Pub date August 7, 2007
SectionFilm Review

A couple of years ago, filmmaker Thom Anderson remarked to me that all films about war, even those that aim to show its injustice, are prowar.

War Made Easy might be the first film I’ve seen since hearing Anderson’s assertion that effectively counters such a claim. Admittedly, Anderson was likely referring only to dramatic movies, especially those produced by Hollywood. Yet even a contemporary doc such as Fahrenheit 9/11 not only takes the honor of military force for granted but spins it into a cause for voice-over dramatics. In contrast, War Made Easy codirectors Loretta Alper and Jeremy Earp’s documentary uses Norman Solomon’s recent book to perform an autopsy on the now-zombified propaganda surrounding post-1940s US war.

Alper and Earp’s doc skips smart-ass sarcasm and the usual air of incredulity in order to make complex points clear, and it does so skillfully and quickly. It still has moments when horror and humor commingle, such as when various embedded TV reporters cream their business slacks or loaned camouflage gear during assertions of love for aircraft such as the F/A-18E/F Super Hornet and the A-10 Wart Hog.

George Santayana’s famous statement that those who cannot remember the past are doomed to repeat it is proven without a doubt throughout War Made Easy. A parade of presidents mouths variations of the same theme, which goes something along the lines of “We love democracy and peace so much that we have to murder others to maintain it.”

With the passing of time, the words and phrases used to justify US military action have become increasingly debased and the puppets mouthing them more craven, until today, when we have George W. Bush repeating the word evil more often than an old metal album skipping on a turntable. Yet if evil exists, he and his cronies are exact embodiments of what they decry.

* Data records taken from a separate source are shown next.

/-! ### Admissible configurations (R8, R9, R10): one inadmissible record for each check -/

theorem test_cfg_ts_zero : ({ refCfg with ts := 0 } : Cfg).accept = none := by decide +kernel
theorem test_cfg_seebeck_zero : ({ refCfg with seebeck := 0 } : Cfg).accept = none := by decide +kernel
theorem test_cfg_blink_period_zero : ({ refCfg with blinkPeriodMs := 0 } : Cfg).accept = none := by decide +kernel
theorem test_cfg_blink_period_large : ({ refCfg with blinkPeriodMs := 65536 } : Cfg).accept = none := by decide +kernel
theorem test_cfg_hold_zero : ({ refCfg with blinkHoldPeriods := 0 } : Cfg).accept = none := by decide +kernel
theorem test_cfg_hold_large : ({ refCfg with blinkHoldPeriods := 256 } : Cfg).accept = none := by decide +kernel
theorem test_cfg_timeout_zero : ({ refCfg with adcTimeout := 0 } : Cfg).accept = none := by decide +kernel
theorem test_cfg_cold_end : ({ refCfg with tAmbient := -32768 } : Cfg).accept = none := by decide +kernel
theorem test_cfg_hot_end : ({ refCfg with vMult := 32768, seebeck := 3500, tAmbient := 0 } : Cfg).accept = none := by
  decide +kernel

/-! ### Decoding: words written out bit by bit from R83, fields from the left (op, must-be-zero, operands) -/

/-- op 0001, 13 zeros, holder 1, disc 0, adc_ok 1, sample 2003 (T1). -/
theorem test_decode_zcm :
    decode (0b0001#4 ++ 0#13 ++ 0b1#1 ++ 0b0#1 ++ 0b1#1 ++ 0b011111010011#12) = .ok (.zcm 2003 true false true) := by
  decide
/-- op 0001, disc 1 alone of the three levels (T2). -/
theorem test_decode_zcm_disc : decode 0x100031F4 = .ok (.zcm 500 true true false) := by decide
theorem test_decode_zcd : decode (0b0010#4 ++ 0#28) = .ok .zcd := by decide
theorem test_decode_tick : decode (0b0011#4 ++ 0#28) = .ok .tick := by decide
/-- op 0100, 10 zeros, disc 0, holder 1, enc 0xFFFB = -5 (T2). -/
theorem test_decode_rfr :
    decode (0b0100#4 ++ 0#10 ++ 0b0#1 ++ 0b1#1 ++ 0b1111111111111011#16) = .ok (.rfr (-5) true false) := by decide
/-- disc alone: bit 17 (T1). -/
theorem test_decode_rfr_disc : decode 0x40020BB8 = .ok (.rfr 3000 false true) := by decide
/-- op 0101, 8 zeros, reg 2, data 65535 (T2). -/
theorem test_decode_wrg :
    decode (0b0101#4 ++ 0#8 ++ 0b0010#4 ++ 0b1111111111111111#16) = .ok (.wrg .kd100 65535) := by decide
/-- op 0110, 8 zeros, reg 15, 16 zeros (T1). -/
theorem test_decode_rds : decode (0b0110#4 ++ 0#8 ++ 0b1111#4 ++ 0#16) = .ok (.rds .msclkHi) := by decide
theorem test_decode_rst : decode (0b0111#4 ++ 0#28) = .ok .rst := by decide

/-- Encoding (T1). -/
theorem test_encode :
    encode (.zcm 4095 true true true) = 0x10007FFF ∧ encode (.rfr (-32768) true true) = 0x40038000
      ∧ encode (.wrg .msclkHi 65535) = 0x500FFFFF ∧ encode (.rds .status) = 0x60040000 ∧ encode .rst = 0x70000000 := by
  decide

/-- The reserved words of T3, each refused with its reason. -/
theorem test_reserved :
    decode 0x00000000 = .error (.reservedOp 0) ∧ decode 0x80000000 = .error (.reservedOp 8)
      ∧ decode 0xFFFFFFFF = .error (.reservedOp 15) ∧ decode 0x10008000 = .error (.mustBeZero 1)
      ∧ decode 0x20000001 = .error (.mustBeZero 2) ∧ decode 0x30000001 = .error (.mustBeZero 3)
      ∧ decode 0x70000001 = .error (.mustBeZero 7) ∧ decode 0x40040000 = .error (.mustBeZero 4)
      ∧ decode 0x50100000 = .error (.mustBeZero 5) ∧ decode 0x60040001 = .error (.mustBeZero 6) := by
  decide

theorem test_decodeTableWord : decodeTableWord 32 0x100011F4 = some (.zcm 500 true false false) := by decide
theorem test_decodeTableWord_reserved : decodeTableWord 32 0x60040001 = none := by decide

/-- The word handed over is the next one taken, from reset. -/
theorem test_fetch : step (State.reset.withFetchWord 32 0x30000000) = exec .tick State.reset := by rfl

/-! ### Trace lines (R105, R106) -/

theorem test_line_zcm : parseLine "ZCM 500, 1, 0, 0".toList = some [.zcm 500 true false false] := by decide +kernel
theorem test_line_comment : parseLine "RFR -5, 1, 0   ; below range".toList = some [.rfr (-5) true false] := by
  decide +kernel
theorem test_line_names : parseLine "WRG KP100, 0xAF".toList = some [.wrg .kp100 175] := by decide +kernel
theorem test_line_pseudo :
    parseLine "WRGAINS 170, 15, 50".toList = some [.wrg .kp100 170, .wrg .ki100 15, .wrg .kd100 50] := by
  decide +kernel
theorem test_line_range : parseLine "ZCM 4096, 1, 0, 0".toList = none := by decide +kernel

/-! ### One step of each operation -/

/-- R112: slot 3, duty 40, enabled. -/
theorem test_zcd_last_driven_slot :
    let t := after .zcd { cold with slot := 3, outputDuty := 40, outputEnabled := true }
    t.slot = 4 ∧ t.pin = true := by decide
/-- T11: the edge that opens slot 0 switches the pin off at full duty. -/
theorem test_zcd_wraps :
    let t := after .zcd { cold with slot := 10, outputDuty := 100, outputEnabled := true, pin := true }
    t.slot = 0 ∧ t.pin = false := by decide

Witness a moment in this movie when Bush describes Saddam Hussein as “a homicidal dictator addicted to weapons of mass destruction.” (Johnny Ray Huston)

Americans no longer like the war in Iraq. They know it is not going well. Still, most don’t really want to know how things got so bad. Ergo, there’s probably not much hope No End in Sight will join the ranks of those rare recent must-see documentaries involving penguins, Global Warming 101, or Michael Moore. That’s too bad, because Charles Ferguson’s film has no preaching-to-the-converted tone or snarky on-camera filmmaker.

Ferguson, a sometime lecturer at UC Berkeley, draws on heavyweight connections to show how the administration continually matched arrogant, ignorant policy with new staff, people who — not unlike Bush, Dick Cheney, and Donald Rumsfeld — lacked experience in combat and postwar infrastructure rebuilding, let alone knowledge of Middle Eastern history, culture, and relations.

“I don’t do quagmires!” Rumsfeld quips in one of several gag-inducing moments of news conference levity. It’s repeatedly noted that Bush didn’t read even the one-page summaries crafted for his wee attention span.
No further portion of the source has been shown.